◆ REQUIRED ACTION
Give back exactly the lines of the entries below from the line with "Nat.shiftLeft_eq, Nat.shiftRight_eq_div_pow]" to the line with "have hlow : (x.extractLsb'", inclusive, and only those.

*** RECORD EXTRACTS Section Begins ***

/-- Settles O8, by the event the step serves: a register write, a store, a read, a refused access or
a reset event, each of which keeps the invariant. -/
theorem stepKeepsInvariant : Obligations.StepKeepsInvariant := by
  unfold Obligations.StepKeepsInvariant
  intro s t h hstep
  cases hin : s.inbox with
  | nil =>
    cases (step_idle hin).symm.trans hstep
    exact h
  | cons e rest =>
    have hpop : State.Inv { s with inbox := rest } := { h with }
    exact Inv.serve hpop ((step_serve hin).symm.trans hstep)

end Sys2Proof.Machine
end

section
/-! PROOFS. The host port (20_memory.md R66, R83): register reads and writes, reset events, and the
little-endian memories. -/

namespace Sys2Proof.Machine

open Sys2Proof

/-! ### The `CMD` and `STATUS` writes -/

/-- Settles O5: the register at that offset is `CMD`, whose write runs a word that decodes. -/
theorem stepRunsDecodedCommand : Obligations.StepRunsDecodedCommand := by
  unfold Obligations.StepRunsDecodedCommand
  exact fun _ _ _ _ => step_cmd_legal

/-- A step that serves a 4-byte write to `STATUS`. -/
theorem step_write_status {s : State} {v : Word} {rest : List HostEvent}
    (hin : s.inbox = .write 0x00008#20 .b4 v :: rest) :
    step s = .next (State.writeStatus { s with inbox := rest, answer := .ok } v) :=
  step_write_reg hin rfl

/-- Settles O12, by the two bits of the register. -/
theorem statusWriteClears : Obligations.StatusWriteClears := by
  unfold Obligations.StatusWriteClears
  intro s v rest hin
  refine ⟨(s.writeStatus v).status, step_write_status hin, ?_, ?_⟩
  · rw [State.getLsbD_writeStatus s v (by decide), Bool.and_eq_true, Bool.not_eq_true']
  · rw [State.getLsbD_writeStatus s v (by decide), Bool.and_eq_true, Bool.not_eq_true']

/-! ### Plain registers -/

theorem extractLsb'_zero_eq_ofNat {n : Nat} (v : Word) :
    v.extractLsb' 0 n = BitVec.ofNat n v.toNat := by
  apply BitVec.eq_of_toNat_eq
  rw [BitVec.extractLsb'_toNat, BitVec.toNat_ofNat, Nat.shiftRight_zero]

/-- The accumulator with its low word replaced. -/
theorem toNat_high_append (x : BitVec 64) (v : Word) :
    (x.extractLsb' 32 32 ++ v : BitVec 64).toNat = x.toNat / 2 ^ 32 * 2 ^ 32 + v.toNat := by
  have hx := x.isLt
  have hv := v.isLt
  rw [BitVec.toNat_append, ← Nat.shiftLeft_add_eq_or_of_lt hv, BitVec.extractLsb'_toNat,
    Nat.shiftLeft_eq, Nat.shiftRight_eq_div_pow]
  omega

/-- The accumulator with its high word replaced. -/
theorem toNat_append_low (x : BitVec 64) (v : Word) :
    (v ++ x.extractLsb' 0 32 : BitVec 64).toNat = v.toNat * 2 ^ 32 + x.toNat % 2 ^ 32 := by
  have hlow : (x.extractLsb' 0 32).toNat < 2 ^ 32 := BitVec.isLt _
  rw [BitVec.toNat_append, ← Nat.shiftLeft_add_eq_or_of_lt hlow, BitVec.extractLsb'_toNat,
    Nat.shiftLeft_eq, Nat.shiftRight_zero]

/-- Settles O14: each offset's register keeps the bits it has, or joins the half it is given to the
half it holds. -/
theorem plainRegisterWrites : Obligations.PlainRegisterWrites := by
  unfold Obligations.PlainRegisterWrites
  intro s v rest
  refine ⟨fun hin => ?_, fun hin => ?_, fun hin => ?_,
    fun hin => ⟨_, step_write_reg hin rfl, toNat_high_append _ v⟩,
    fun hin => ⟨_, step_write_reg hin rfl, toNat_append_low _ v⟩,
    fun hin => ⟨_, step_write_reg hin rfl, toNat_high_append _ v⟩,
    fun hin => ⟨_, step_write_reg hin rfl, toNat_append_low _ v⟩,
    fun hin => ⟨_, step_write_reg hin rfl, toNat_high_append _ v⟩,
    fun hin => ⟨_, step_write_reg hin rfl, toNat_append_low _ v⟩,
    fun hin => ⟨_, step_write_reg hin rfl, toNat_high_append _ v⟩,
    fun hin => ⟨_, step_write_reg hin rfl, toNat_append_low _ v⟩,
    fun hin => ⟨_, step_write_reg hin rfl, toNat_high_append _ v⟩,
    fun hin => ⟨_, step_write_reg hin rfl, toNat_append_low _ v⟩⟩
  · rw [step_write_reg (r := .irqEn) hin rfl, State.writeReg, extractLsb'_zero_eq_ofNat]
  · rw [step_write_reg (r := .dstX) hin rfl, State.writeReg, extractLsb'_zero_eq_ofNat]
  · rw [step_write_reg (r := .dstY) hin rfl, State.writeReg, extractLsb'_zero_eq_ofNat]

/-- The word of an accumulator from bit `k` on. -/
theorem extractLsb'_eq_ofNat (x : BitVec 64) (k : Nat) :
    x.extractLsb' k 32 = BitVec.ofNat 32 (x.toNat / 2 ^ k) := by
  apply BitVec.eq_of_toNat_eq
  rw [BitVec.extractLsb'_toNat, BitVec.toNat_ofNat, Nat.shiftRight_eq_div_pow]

*** RECORD EXTRACTS Section Ends ***
*** RECORD EXTRACTS Section Begins ***

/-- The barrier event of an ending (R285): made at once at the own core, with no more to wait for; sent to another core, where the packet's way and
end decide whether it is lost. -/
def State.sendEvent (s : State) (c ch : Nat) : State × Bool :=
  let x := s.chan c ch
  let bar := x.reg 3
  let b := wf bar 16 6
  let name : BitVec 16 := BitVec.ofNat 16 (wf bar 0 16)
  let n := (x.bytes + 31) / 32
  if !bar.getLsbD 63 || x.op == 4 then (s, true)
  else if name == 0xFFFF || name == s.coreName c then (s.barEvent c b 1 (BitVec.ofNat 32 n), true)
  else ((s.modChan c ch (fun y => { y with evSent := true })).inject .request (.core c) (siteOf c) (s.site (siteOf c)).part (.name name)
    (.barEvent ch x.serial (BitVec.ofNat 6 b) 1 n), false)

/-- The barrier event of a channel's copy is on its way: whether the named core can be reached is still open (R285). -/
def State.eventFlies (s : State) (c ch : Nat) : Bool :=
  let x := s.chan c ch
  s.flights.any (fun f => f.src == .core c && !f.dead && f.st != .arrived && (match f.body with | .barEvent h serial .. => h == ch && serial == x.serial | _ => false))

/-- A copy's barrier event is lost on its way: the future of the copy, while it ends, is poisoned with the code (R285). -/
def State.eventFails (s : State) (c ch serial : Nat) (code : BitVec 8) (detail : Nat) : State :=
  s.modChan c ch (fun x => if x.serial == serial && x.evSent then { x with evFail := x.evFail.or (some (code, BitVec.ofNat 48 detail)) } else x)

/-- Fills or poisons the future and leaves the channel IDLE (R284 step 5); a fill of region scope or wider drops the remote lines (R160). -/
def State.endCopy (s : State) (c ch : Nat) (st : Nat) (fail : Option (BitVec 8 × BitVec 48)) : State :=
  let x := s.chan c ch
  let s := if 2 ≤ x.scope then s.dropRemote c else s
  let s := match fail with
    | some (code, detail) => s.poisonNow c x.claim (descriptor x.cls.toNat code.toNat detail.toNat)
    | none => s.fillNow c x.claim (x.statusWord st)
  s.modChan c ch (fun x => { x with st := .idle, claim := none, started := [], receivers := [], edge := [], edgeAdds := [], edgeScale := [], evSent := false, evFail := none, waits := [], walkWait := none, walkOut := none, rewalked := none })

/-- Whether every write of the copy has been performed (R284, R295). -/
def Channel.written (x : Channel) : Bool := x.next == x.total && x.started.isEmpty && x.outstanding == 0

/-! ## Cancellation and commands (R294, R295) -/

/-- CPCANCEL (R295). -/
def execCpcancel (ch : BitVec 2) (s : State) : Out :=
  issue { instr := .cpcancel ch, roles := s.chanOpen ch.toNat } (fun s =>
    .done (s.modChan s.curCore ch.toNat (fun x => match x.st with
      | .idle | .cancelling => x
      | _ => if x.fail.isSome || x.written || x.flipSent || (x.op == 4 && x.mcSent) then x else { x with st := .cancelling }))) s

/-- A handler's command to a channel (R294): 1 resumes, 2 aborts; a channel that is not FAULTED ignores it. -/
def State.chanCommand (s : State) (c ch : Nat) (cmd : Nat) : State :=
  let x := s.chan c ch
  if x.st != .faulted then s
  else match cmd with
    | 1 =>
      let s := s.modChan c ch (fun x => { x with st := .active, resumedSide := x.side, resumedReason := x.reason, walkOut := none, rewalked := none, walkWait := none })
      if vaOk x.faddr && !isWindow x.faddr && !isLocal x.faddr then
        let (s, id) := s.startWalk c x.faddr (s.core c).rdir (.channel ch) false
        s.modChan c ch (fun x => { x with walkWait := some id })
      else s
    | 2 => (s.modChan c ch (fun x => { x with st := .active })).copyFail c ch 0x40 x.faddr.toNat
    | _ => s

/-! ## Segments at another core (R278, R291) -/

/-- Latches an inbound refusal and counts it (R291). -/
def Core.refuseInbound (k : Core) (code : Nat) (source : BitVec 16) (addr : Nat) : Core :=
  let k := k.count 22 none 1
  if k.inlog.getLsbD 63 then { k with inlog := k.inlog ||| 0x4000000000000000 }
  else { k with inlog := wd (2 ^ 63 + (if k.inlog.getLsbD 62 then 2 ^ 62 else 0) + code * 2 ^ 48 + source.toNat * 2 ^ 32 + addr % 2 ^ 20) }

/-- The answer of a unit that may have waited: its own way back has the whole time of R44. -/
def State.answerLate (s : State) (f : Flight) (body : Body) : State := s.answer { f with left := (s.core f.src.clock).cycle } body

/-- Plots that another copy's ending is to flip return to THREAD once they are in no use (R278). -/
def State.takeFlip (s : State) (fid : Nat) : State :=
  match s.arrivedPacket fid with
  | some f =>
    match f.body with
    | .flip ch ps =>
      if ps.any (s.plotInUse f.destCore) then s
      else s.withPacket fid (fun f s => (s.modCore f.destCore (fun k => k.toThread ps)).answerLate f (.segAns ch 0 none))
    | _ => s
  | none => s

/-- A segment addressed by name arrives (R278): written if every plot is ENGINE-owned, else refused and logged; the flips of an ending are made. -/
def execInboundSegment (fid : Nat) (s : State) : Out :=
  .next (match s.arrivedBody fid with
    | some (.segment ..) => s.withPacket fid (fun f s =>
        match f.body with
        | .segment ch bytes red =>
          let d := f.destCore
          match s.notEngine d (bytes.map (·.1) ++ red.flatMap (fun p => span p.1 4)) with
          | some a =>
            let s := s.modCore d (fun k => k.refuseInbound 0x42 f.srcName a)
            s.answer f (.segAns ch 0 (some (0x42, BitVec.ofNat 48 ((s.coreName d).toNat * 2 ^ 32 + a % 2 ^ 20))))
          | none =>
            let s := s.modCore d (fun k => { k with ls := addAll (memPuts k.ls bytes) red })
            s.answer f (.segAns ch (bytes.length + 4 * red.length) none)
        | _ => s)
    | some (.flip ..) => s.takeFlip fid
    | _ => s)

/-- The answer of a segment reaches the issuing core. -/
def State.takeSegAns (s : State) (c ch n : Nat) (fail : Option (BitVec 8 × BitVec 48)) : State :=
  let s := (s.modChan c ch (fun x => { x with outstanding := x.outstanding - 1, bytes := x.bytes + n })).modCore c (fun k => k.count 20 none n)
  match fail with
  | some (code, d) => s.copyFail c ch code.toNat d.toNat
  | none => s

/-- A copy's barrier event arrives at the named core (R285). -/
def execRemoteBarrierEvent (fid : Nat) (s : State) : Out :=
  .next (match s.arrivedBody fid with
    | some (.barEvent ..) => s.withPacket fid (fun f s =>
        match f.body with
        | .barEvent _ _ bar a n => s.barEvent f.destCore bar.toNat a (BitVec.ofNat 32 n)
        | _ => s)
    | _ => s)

*** RECORD EXTRACTS Section Ends ***
*** RECORD EXTRACTS Section Begins ***

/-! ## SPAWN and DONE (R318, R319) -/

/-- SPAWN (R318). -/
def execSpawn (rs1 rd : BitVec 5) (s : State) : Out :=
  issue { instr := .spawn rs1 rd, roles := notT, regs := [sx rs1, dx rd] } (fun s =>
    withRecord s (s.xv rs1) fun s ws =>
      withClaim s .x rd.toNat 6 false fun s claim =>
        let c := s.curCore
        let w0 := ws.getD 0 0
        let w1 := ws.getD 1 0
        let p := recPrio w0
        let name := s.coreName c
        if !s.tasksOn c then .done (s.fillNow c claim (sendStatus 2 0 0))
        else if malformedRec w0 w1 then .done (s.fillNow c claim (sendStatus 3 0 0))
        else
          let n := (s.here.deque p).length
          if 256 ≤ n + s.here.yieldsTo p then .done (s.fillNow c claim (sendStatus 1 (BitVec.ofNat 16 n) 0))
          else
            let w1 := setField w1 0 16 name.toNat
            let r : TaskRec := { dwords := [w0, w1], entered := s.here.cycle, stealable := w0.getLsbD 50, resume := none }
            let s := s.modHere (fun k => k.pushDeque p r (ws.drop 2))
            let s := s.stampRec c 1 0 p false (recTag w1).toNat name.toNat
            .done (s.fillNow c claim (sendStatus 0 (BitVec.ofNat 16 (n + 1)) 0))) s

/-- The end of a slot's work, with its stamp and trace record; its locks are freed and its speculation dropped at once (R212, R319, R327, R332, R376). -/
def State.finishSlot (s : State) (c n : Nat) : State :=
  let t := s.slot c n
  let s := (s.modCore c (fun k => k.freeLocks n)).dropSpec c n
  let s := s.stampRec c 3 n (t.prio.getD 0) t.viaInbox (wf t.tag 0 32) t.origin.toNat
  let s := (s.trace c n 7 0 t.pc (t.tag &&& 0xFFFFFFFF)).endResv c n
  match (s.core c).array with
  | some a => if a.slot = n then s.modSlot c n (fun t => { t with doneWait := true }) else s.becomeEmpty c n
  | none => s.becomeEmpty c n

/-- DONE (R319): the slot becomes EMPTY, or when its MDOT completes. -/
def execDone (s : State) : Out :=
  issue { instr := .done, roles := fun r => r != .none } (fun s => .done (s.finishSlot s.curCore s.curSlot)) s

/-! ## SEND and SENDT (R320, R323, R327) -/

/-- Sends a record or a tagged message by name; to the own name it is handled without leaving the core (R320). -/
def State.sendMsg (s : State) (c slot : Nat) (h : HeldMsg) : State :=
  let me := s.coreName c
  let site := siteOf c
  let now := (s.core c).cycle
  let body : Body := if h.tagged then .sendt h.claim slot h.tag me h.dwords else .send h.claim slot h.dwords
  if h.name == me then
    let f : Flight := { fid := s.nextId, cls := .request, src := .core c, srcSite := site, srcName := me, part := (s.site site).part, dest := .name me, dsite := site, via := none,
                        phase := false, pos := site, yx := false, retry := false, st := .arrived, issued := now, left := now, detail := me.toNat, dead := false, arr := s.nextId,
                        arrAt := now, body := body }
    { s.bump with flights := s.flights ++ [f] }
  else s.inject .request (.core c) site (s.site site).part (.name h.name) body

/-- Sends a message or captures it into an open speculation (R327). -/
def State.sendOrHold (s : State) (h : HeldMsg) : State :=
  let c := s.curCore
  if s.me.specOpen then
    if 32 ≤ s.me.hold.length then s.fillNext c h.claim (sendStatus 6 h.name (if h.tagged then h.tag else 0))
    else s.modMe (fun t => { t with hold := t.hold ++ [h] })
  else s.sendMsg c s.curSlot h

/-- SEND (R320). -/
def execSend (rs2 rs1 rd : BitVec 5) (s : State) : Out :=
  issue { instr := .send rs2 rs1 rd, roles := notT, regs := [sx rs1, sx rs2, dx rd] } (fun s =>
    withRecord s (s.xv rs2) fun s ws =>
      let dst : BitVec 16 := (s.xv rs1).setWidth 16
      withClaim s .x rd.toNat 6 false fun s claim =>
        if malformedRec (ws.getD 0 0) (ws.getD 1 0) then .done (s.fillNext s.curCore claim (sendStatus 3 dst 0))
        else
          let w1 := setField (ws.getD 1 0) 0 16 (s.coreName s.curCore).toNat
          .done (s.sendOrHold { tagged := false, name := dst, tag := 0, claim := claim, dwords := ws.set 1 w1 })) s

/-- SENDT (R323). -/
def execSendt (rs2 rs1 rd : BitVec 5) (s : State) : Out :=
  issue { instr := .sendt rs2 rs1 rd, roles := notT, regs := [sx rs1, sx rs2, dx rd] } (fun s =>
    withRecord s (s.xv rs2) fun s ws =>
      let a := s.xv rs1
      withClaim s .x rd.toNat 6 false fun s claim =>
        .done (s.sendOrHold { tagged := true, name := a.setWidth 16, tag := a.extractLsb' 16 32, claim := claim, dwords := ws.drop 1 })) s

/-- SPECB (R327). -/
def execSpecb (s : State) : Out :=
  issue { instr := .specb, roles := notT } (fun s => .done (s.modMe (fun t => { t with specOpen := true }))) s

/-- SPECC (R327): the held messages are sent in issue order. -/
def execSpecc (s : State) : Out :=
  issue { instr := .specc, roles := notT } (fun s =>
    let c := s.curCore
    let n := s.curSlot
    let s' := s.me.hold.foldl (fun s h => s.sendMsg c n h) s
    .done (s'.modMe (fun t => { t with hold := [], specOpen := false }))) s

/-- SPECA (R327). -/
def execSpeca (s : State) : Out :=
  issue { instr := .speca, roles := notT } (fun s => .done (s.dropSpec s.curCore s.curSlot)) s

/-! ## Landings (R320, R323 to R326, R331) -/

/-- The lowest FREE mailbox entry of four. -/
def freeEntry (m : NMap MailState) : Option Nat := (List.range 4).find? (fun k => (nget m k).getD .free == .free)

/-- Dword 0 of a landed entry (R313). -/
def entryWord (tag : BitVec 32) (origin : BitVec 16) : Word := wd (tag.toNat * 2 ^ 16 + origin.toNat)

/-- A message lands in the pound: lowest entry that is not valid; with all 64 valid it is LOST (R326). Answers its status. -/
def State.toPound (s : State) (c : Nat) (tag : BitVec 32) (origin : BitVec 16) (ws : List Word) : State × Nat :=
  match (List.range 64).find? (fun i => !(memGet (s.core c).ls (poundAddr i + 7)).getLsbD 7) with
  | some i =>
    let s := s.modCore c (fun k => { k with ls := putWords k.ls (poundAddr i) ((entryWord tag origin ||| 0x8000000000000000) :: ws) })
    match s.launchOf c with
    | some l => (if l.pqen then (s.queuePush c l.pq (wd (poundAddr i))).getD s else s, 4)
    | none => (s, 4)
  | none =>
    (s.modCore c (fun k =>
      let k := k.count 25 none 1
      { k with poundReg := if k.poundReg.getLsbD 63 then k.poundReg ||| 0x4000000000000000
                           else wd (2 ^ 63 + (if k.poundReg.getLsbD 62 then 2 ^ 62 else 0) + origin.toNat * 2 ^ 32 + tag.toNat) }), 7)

*** RECORD EXTRACTS Section Ends ***

◆ SOLUTION TO THIS TASK
    Nat.shiftLeft_eq, Nat.shiftRight_eq_div_pow]
  omega

/-- The accumulator with its high word replaced. -/
theorem toNat_append_low (x : BitVec 64) (v : Word) :
    (v ++ x.extractLsb' 0 32 : BitVec 64).toNat = v.toNat * 2 ^ 32 + x.toNat % 2 ^ 32 := by
  have hlow : (x.extractLsb' 0 32).toNat < 2 ^ 32 := BitVec.isLt _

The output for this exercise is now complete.